Mental health issues rising


There’s no question that the pandemic has been difficult for everyone and has impacted mental health inordinately. 

At a time when mental health issues are increasing, the Castleton Wellness Center has been under the same pressure that many institutions are now, but still doing its best to provide care for students. 

Martha Coulter, the director of the Wellness Center, spoke about how much the pandemic has changed the way the Wellness Center operates. 

“It’s not something that any of us are really comfortable with – having a Wellness Center whose doors are closed. But the doors are only physically closed,” Coulter said. 

The Wellness Center is still holding nursing consultations and counseling sessions over Zoom, even making accommodations for on-campus students who don’t have access to a private room. 

Even though these sessions are happening over Zoom, counseling services are almost full right now, and getting close to requiring a waiting list. More students are accessing these services than last semester, making the participation numbers about even compared with past years that have been in-person, Coulter said. 

And it’s clear that these resources are needed. According to a survey sent out to first-year students enrolling at Castleton in 2020, 30% said they frequently felt overwhelmed by all they had to do, 35% frequently felt anxious, and 23% rated their mental health below average. 

This year, the Wellness Center added another intern to the usual list of five counselors, the most it has ever had. On top of this, the Wellness Center is working hard to provide support groups and other programs and training to students, faculty, and staff. 

On Mondays, they hold meetings for a small group of survivors of trauma who have committed to attending meetings for nine weeks. The group is full and has already begun meeting, but Coulter hopes that it will carry on every semester. 

On Tuesdays at 1 p.m., the center holds a drop-in support group, open to anyone, for support in dealing with grief and loss. 

The most recent addition is a program partnering with the Turning Point Center of Rutland, taking place on Mondays from 11 a.m. to 3 p.m., during which students, faculty, and staff can speak with a recovery coach about substance abuse issues – either for themself or for friends or family. 

The Wellness Task Force, headed by Associate Dean of Students Victoria Angis, helped to bring this resource to campus.
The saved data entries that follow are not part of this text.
-- ==== Sys2Proof/Machine/Integer.lean ====
section
/-!
DEFINITION. Class 0: integer, address and move forms, and the control registers (R37, R38, R58 to R64, R187).
-/

namespace Sys2Proof.Machine

/-! ## Shapes (R59) -/

/-- A three-operand form: 32-bit, or `.d` on pairs. A is read before B: where both name one queue register, A takes the
older entry; so in every form that reads several sources (R17). (DESIGN CHOICE, log entry 81.) -/
def int3 (op : Word → Word → Word) (opD : DWord → DWord → DWord) : Int3 → Exec Unit
  | .w dst a b => do
    let x ← readSrc a
    let y ← readISrc b
    deliverW dst (op x y)
  | .d dst a b => do
    let x ← readPair a
    let y ← readPSrc b
    deliverD dst (opD x y)

def int3W (op : Word → Word → Word) (f : Int3W) : Exec Unit := do
  let x ← readSrc f.a
  let y ← readISrc f.b
  deliverW f.d (op x y)

def int2W (op : Word → Word) (f : Int2W) : Exec Unit := do
  let x ← readSrc f.a
  deliverW f.d (op x)

def flagWord (b : Bool) : Word := if b then 1 else 0

/-- A compare; its `.d` form reads pairs and writes one word. -/
def compare (op : Word → Word → Bool) (opD : DWord → DWord → Bool) : Cmp → Exec Unit
  | .w dst a b => do
    let x ← readSrc a
    let y ← readISrc b
    deliverW dst (flagWord (op x y))
  | .d dst a b => do
    let x ← readPair a
    let y ← readPSrc b
    deliverW dst (flagWord (opD x y))

/-! ## Operations (R59 to R61) -/

/-- A signed sum saturated to `w` bits. -/
def addSat {w : Nat} (a b : BitVec w) : BitVec w := BitVec.ofInt w (satInt w (a.toInt + b.toInt))
def subSat {w : Nat} (a b : BitVec w) : BitVec w := BitVec.ofInt w (satInt w (a.toInt - b.toInt))
def mulHighS (a b : Word) : Word := BitVec.ofInt 32 (a.toInt * b.toInt / 2 ^ 32)
def mulHighU (a b : Word) : Word := BitVec.ofNat 32 (a.toNat * b.toNat / 2 ^ 32)

/-- Division of R60: truncating, with its three special cases. -/
def divS (a b : Word) : Word := if b = 0 then 0xFFFFFFFF else BitVec.ofInt 32 (a.toInt.tdiv b.toInt)
def remS (a b : Word) : Word := if b = 0 then a else BitVec.ofInt 32 (a.toInt.tmod b.toInt)
def divU (a b : Word) : Word := if b = 0 then 0xFFFFFFFF else BitVec.ofNat 32 (a.toNat / b.toNat)
def remU (a b : Word) : Word := if b = 0 then a else BitVec.ofNat 32 (a.toNat % b.toNat)

def minSigned {w : Nat} (a b : BitVec w) : BitVec w := if a.slt b then a else b
def maxSigned {w : Nat} (a b : BitVec w) : BitVec w := if a.slt b then b else a
def minUnsigned {w : Nat} (a b : BitVec w) : BitVec w := if a.ult b then a else b
def maxUnsigned {w : Nat} (a b : BitVec w) : BitVec w := if a.ult b then b else a

/-- The shift amount: b[4:0], or bits [5:0] of b's low word in the `.d` form. -/
def shiftW (b : Word) : Nat := b.toNat % 32
def shiftD (b : DWord) : Nat := b.toNat % 64

def clz32 (a : Word) : Word := BitVec.ofNat 32 (32 - bitLen a.toNat)
/-- Zeros below the lowest one, of the `n` bits from bit `k`. -/
def trailing (a : Word) : Nat → Nat → Nat
  | 0, k => k
  | n + 1, k => if a.getLsbD k then k else trailing a n (k + 1)
def ctz32 (a : Word) : Word := BitVec.ofNat 32 (trailing a 32 0)
def popc32 (a : Word) : Word := BitVec.ofNat 32 ((List.range 32).filter a.getLsbD).length

/-- `bfx`: the field of n = len1 + 1 bits at p (R61). -/
def extractField (a : Word) (p len1 : Nat) : Word := BitVec.ofNat 32 (a.toNat / 2 ^ p % 2 ^ (len1 + 1))
/-- `bfi`: d with that field replaced by a's low bits. -/
def insertField (d a : Word) (p len1 : Nat) : Word := setBits d p (len1 + 1) a.toNat

/-! ## Control registers (R37, R38) -/

/-- The value of a control register, as the issuing stream reads it at issue. (DEDUCED, log entry 33.) -/
def State.readK (s : State) (k : Nat) : DWord :=
  let r := s.baseCore.cr
  let g := s.baseCore.gen s.hind
  match k with
  | 0 => r.frm.setWidth 64
  | 1 => r.fflags.setWidth 64
  | 2 => r.qdir.setWidth 64
  | 3 => BitVec.ofNat 64 r.acct.toNat
  | 4 => BitVec.ofNat 64 (min r.mxbud (s.base.governor (s.base.partOfCore s.me)))
  | 5 => (r.mxstl + BitVec.ofNat 32 (s.base.stalledOf s.me)).setWidth 64
  | 6 => BitVec.ofNat 64 r.mxsat.toNat
  | 7 => r.rzero.setWidth 64
  | 8 => BitVec.ofNat 64 r.rngmode.toNat
  | 9 => g.idx.setWidth 64
  | 10 => BitVec.ofNat 64 r.disc.toNat
  | 11 => BitVec.ofNat 64 r.redo.toNat
  | 12 => r.cause.setWidth 64
  | 13 => r.epc
  | 14 => r.tval
  | 15 => BitVec.ofNat 64 (s.baseCore.homeId.getD s.me)
  | 40 => r.ptbr.setWidth 64
  | 41 => BitVec.ofNat 64 (s.base.partOfCore s.me)
  | 42 => BitVec.ofNat 64 r.priv.toNat
  | k => if k < 24 then (FMap.get r.tshp (k - 16) 0).setWidth 64 else r.reg? (k - 24)

/-- Whether a region register takes a value (R187): with bit 41 clear it always does. -/
def Core.regionOk (c : Core) (n : Nat) (v : DWord) : Bool :=
  match areaOf v with
  | none => true
  | some a =>
    bits v 63 42 = 0 && a.base % 16 == 0 && a.len != 0 && a.len % 16 == 0 && a.base + a.len ≤ Config.imageBase &&
    !(a.persistent && a.discardable) &&
    (c.areas.all fun p => p.1 == n || (!p.2.touches a.base a.len && !(a.tape && p.2.tape)))

/-- The budget that a write stores: at most 128, and at most the partition's governor share (R37, R349). (DEDUCED, log entry 33.) -/
def budget (v : DWord) (share : Nat) : Nat := min (min v.toNat 128) share

/-- A control register written; none where the value is refused with ILLOP (R187). Bits above the register's width are
ignored. -/
def State.writeK (s : State) (k : Nat) (v : DWord) : Option State :=
  let cr (f : CRegs → CRegs) : Option State := some (s.modCore fun c => { c with cr := f c.cr })
  match k with
  | 0 => cr fun r => { r with frm := v.setWidth 2 }
  | 1 => some (s.writeFflags (v.setWidth 5))
  | 2 => cr fun r => { r with qdir := v.setWidth 8 }
  | 3 => cr fun r => { r with acct := v.getLsbD 0 }
  | 4 =>
    let b := budget v (s.dev.governor (s.dev.partOfCore s.me))
    let c := s.core.setStall (s.dev.cyclesOf (dieOf s.me)) b (s.core.cr.mxstl + BitVec.ofNat 32 (s.dev.stalledOf s.me))
    some (s.modCore fun _ => { c with cr := { c.cr with mxbud := b } })
  | 5 => some (s.modCore fun c => c.setStall (s.dev.cyclesOf (dieOf s.me)) (s.dev.budgetOf s.me) (v.setWidth 32))
  | 6 => cr fun r => { r with mxsat := v.getLsbD 0 }
  | 7 => cr fun r => { r with rzero := v.setWidth 32 }
  | 8 => cr fun r => { r with rngmode := v.getLsbD 0 }
  | 9 => some (s.modCore fun c => c.setGen s.hind { c.gen s.hind with idx := v.setWidth 32 })
  | 10 => cr fun r => { r with disc := v.getLsbD 0 }
  | 12 => cr fun r => { r with cause := v.setWidth 9 }
  | 13 => cr fun r => { r with epc := v }
  | 14 => cr fun r => { r with tval := v }
  | 40 => some (s.modCore fun c => Core.forgetPages { c with cr := { c.cr with ptbr := v.setWidth 52 } })
  | k =>
    if 16 ≤ k ∧ k < 24 then cr fun r => { r with tshp := FMap.put r.tshp (k - 16) (v.setWidth 32) 0 }
    else if 24 ≤ k ∧ k < 40 then
      if s.core.regionOk (k - 24) v then cr fun r => { r with reg := FMap.put r.reg (k - 24) v 0 } else none
    else some s

/-- Writes a control register, and its new value's low word to the lane's latch (R63). Of a `kmov k.fflags` beside a half that
raises flags, R63 does not say which value that is: the register's as the half leaves it in its turn, with the other half's flags
where that is lane 0, and without them where it is lane 1. (DESIGN CHOICE, log entry 99.) -/
def putK (k : Nat) (v : DWord) : Exec Unit := do
  let s ← get
  match s.writeK k v with
  | none => trapSlot .illop
  | some t =>
    set t
    writeLatch (({ t with pair := none }.readK k).extractLsb' 0 32)

def kmovForm : KmovOp → Exec Unit
  | .w k a => do
    let v ← readISrc a
    putK k.val (v.setWidth 64)
  | .d k (.reg n) => do
    let v ← readPair (.even n)
    putK k.val v
  | .d k (.imm v) => putK k.val (sextI v)

def kgetForm : KgetOp → Exec Unit
  | .w dst k => do
    let s ← get
    deliverW dst ((s.readK k.val).extractLsb' 0 32)
  | .d n k => do
    let s ← get
    deliverD (.even n) (s.readK k.val)

/-! ## Meanings -/

/-- R59: `nop` changes nothing. -/
def execNop (s : State) : Result := run (pure ()) s
def execAdd (f : Int3) (s : State) : Result := run (int3 (· + ·) (· + ·) f) s
def execSub (f : Int3) (s : State) : Result := run (int3 (· - ·) (· - ·) f) s
def execAdds (f : Int3) (s : State) : Result := run (int3 addSat addSat f) s
def execSubs (f : Int3) (s : State) : Result := run (int3 subSat subSat f) s
def execMul (f : Int3) (s : State) : Result := run (int3 (· * ·) (· * ·) f) s
def execMulh (f : Int3W) (s : State) : Result := run (int3W mulHighS f) s
def execMulhu (f : Int3W) (s : State) : Result := run (int3W mulHighU f) s
def execDiv (f : Int3W) (s : State) : Result := run (int3W divS f) s
def execDivu (f : Int3W) (s : State) : Result := run (int3W divU f) s
def execRem (f : Int3W) (s : State) : Result := run (int3W remS f) s
def execRemu (f : Int3W) (s : State) : Result := run (int3W remU f) s
def execMin (f : Int3) (s : State) : Result := run (int3 minSigned minSigned f) s
def execMax (f : Int3) (s : State) : Result := run (int3 maxSigned maxSigned f) s
def execMinu (f : Int3) (s : State) : Result := run (int3 minUnsigned minUnsigned f) s
def execMaxu (f : Int3) (s : State) : Result := run (int3 maxUnsigned maxUnsigned f) s
def execAnd (f : Int3) (s : State) : Result := run (int3 (· &&& ·) (· &&& ·) f) s
def execOr (f : Int3) (s : State) : Result := run (int3 (· ||| ·) (· ||| ·) f) s
def execXor (f : Int3) (s : State) : Result := run (int3 (· ^^^ ·) (· ^^^ ·) f) s
def execAndn (f : Int3) (s : State) : Result := run (int3 (fun a b => a &&& ~~~b) (fun a b => a &&& ~~~b) f) s
def execShl (f : Int3) (s : State) : Result := run (int3 (fun a b => a <<< shiftW b) (fun a b => a <<< shiftD b) f) s
def execShr (f : Int3) (s : State) : Result := run (int3 (fun a b => a >>> shiftW b) (fun a b => a >>> shiftD b) f) s
def execSra (f : Int3) (s : State) : Result :=
  run (int3 (fun a b => a.sshiftRight (shiftW b)) (fun a b => a.sshiftRight (shiftD b)) f) s
def execRol (f : Int3) (s : State) : Result :=
  run (int3 (fun a b => a.rotateLeft (shiftW b)) (fun a b => a.rotateLeft (shiftD b)) f) s
def execClz (f : Int2W) (s : State) : Result := run (int2W clz32 f) s
def execCtz (f : Int2W) (s : State) : Result := run (int2W ctz32 f) s
def execPopc (f : Int2W) (s : State) : Result := run (int2W popc32 f) s

/-- R61. The decoder refuses a field past bit 31. -/
def execBfx (f : BitField) (s : State) : Result :=
  run (do
    let a ← readSrc f.a
    deliverW f.d (extractField a f.pos.val f.len1.val)) s

/-- The old value of a destination that is also read (`bfi`, `fma`, `fms`). A queue register pops for the read, as any
source does. A window is no source: the decoder refuses it there (R32). -/
def readWDst (d : WDst) : Exec Word :=
  match d with
  | .reg (.g n) => readSrc (.g n)
  | .reg (.o n) => readSrc (.o n)
  | .reg (.q n) => readSrc (.q n)
  | .reg .gz => pure 0
  | .win _ _ _ => trapSlot .illop

def execBfi (f : BitField) (s : State) : Result :=
  run (do
    let d ← readWDst f.d
    let a ← readSrc f.a
    deliverW f.d (insertField d a f.pos.val f.len1.val)) s

def execSeq (f : Cmp) (s : State) : Result := run (compare (fun a b => a == b) (fun a b => a == b) f) s
def execSne (f : Cmp) (s : State) : Result := run (compare (fun a b => a != b) (fun a b => a != b) f) s
def execSlt (f : Cmp) (s : State) : Result := run (compare BitVec.slt BitVec.slt f) s
def execSge (f : Cmp) (s : State) : Result := run (compare (fun a b => !a.slt b) (fun a b => !a.slt b) f) s
def execSltu (f : Cmp) (s : State) : Result := run (compare BitVec.ult BitVec.ult f) s
def execSgeu (f : Cmp) (s : State) : Result := run (compare (fun a b => !a.ult b) (fun a b => !a.ult b) f) s

def execSel (f : SelOp) (s : State) : Result :=
  run (do
    let a ← readSrc f.a
    let b ← readSrc f.b
    let c ← readSrc f.c
    deliverW f.d (if c ≠ 0 then a else b)) s

/-- a + (b << s) + I, or Pair(A) + (Sext(b) << s) + SextI (R59). -/
def execLea (f : LeaOp) (s : State) : Result :=
  run (match f with
    | .w dst a b sh off => do
      let x ← readSrc a
      let y ← readSrc b
      deliverW dst (x + (y <<< sh.val) + off)
    | .d dst a b sh off => do
      let x ← readPair a
      let y ← readSrc b
      deliverD dst (x + (y.signExtend 64 <<< sh.val) + sextI off)) s

/-- R62: BOUND with a when a ≥ b unsigned; otherwise only the latch is written. -/
def execChkb (f : ChkOp) (s : State) : Result :=
  run (do
    let a ← readSrc f.a
    let b ← readISrc f.b
    if a.ult b then writeLatch a else trapW .bound a) s

def execMov (f : MovOp) (s : State) : Result :=
  run (match f with
    | .w dst a => do
      let x ← readISrc a
      deliverW dst x
    | .d dst a => do
      let x ← readPSrc a
      deliverD dst x) s

def execKmov (f : KmovOp) (s : State) : Result :=
  run (do
    precheck (.kmov f)
    kmovForm f) s

def execKget (f : KgetOp) (s : State) : Result :=
  run (do
    precheck (.kget f)
    kgetForm f) s

end Sys2Proof.Machine
end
Though it has been a fairly quiet semester for the task force – comprised of faculty, administrators, students, and people in the community – their focus has been on prioritizing mental health. 

“We’ve spent a lot of time this semester, and last semester, talking about mental health and how our students are struggling, and our faculty and staff are struggling, with similar problems of isolation,” Angis said. 

Angis continued to stress the toll that COVID has taken on everyone, and the steps that the task force and the Wellness Center have been taking to alleviate that. 

“As our numbers of students who have needs increase, we need to increase those service providers, and we were able to do that this year,” said Angis. “I have to applaud the Wellness Center – how they have been able to carry on despite COVID. They’re a really caring group of people and they’re doing the best they can.” 

Kayla Laurie, a third-year theatre arts major and one of two student members of the Wellness Task Force, commended the focus on mental health this year. 

“In the future it’d be really nice to sort of keep this ideology momentum that we’ve had throughout the pandemic of caring about students’ mental health, faculty and staff’s mental health,” Laurie said. “I don’t want that conversation to stop once we’re back to our normal lives.” 

Laurie and fellow student task force member Allison Andrade, provide the group with a very important perspective – that of a college student living through the pandemic. 

“At the beginning of last semester, faculty were like ‘oh I think it’s going great; I think my students are handling it really well,’ and it wasn’t until Allison and myself kind of said ‘we’re struggling, we are not okay, we need breaks,’ that they realized that point of view,” Laurie said. 

The task force is open to all students and, according to Angis, welcomes more students to join or to provide input or suggestions. 

Coulter also welcomes input from students regarding the Wellness Center. 

“If people have ideas about what they wish we could be doing, we hope that they’ll let us know. Email the Wellness Center or email or call me. We’re here to serve the community, that’s what we care about,” she said.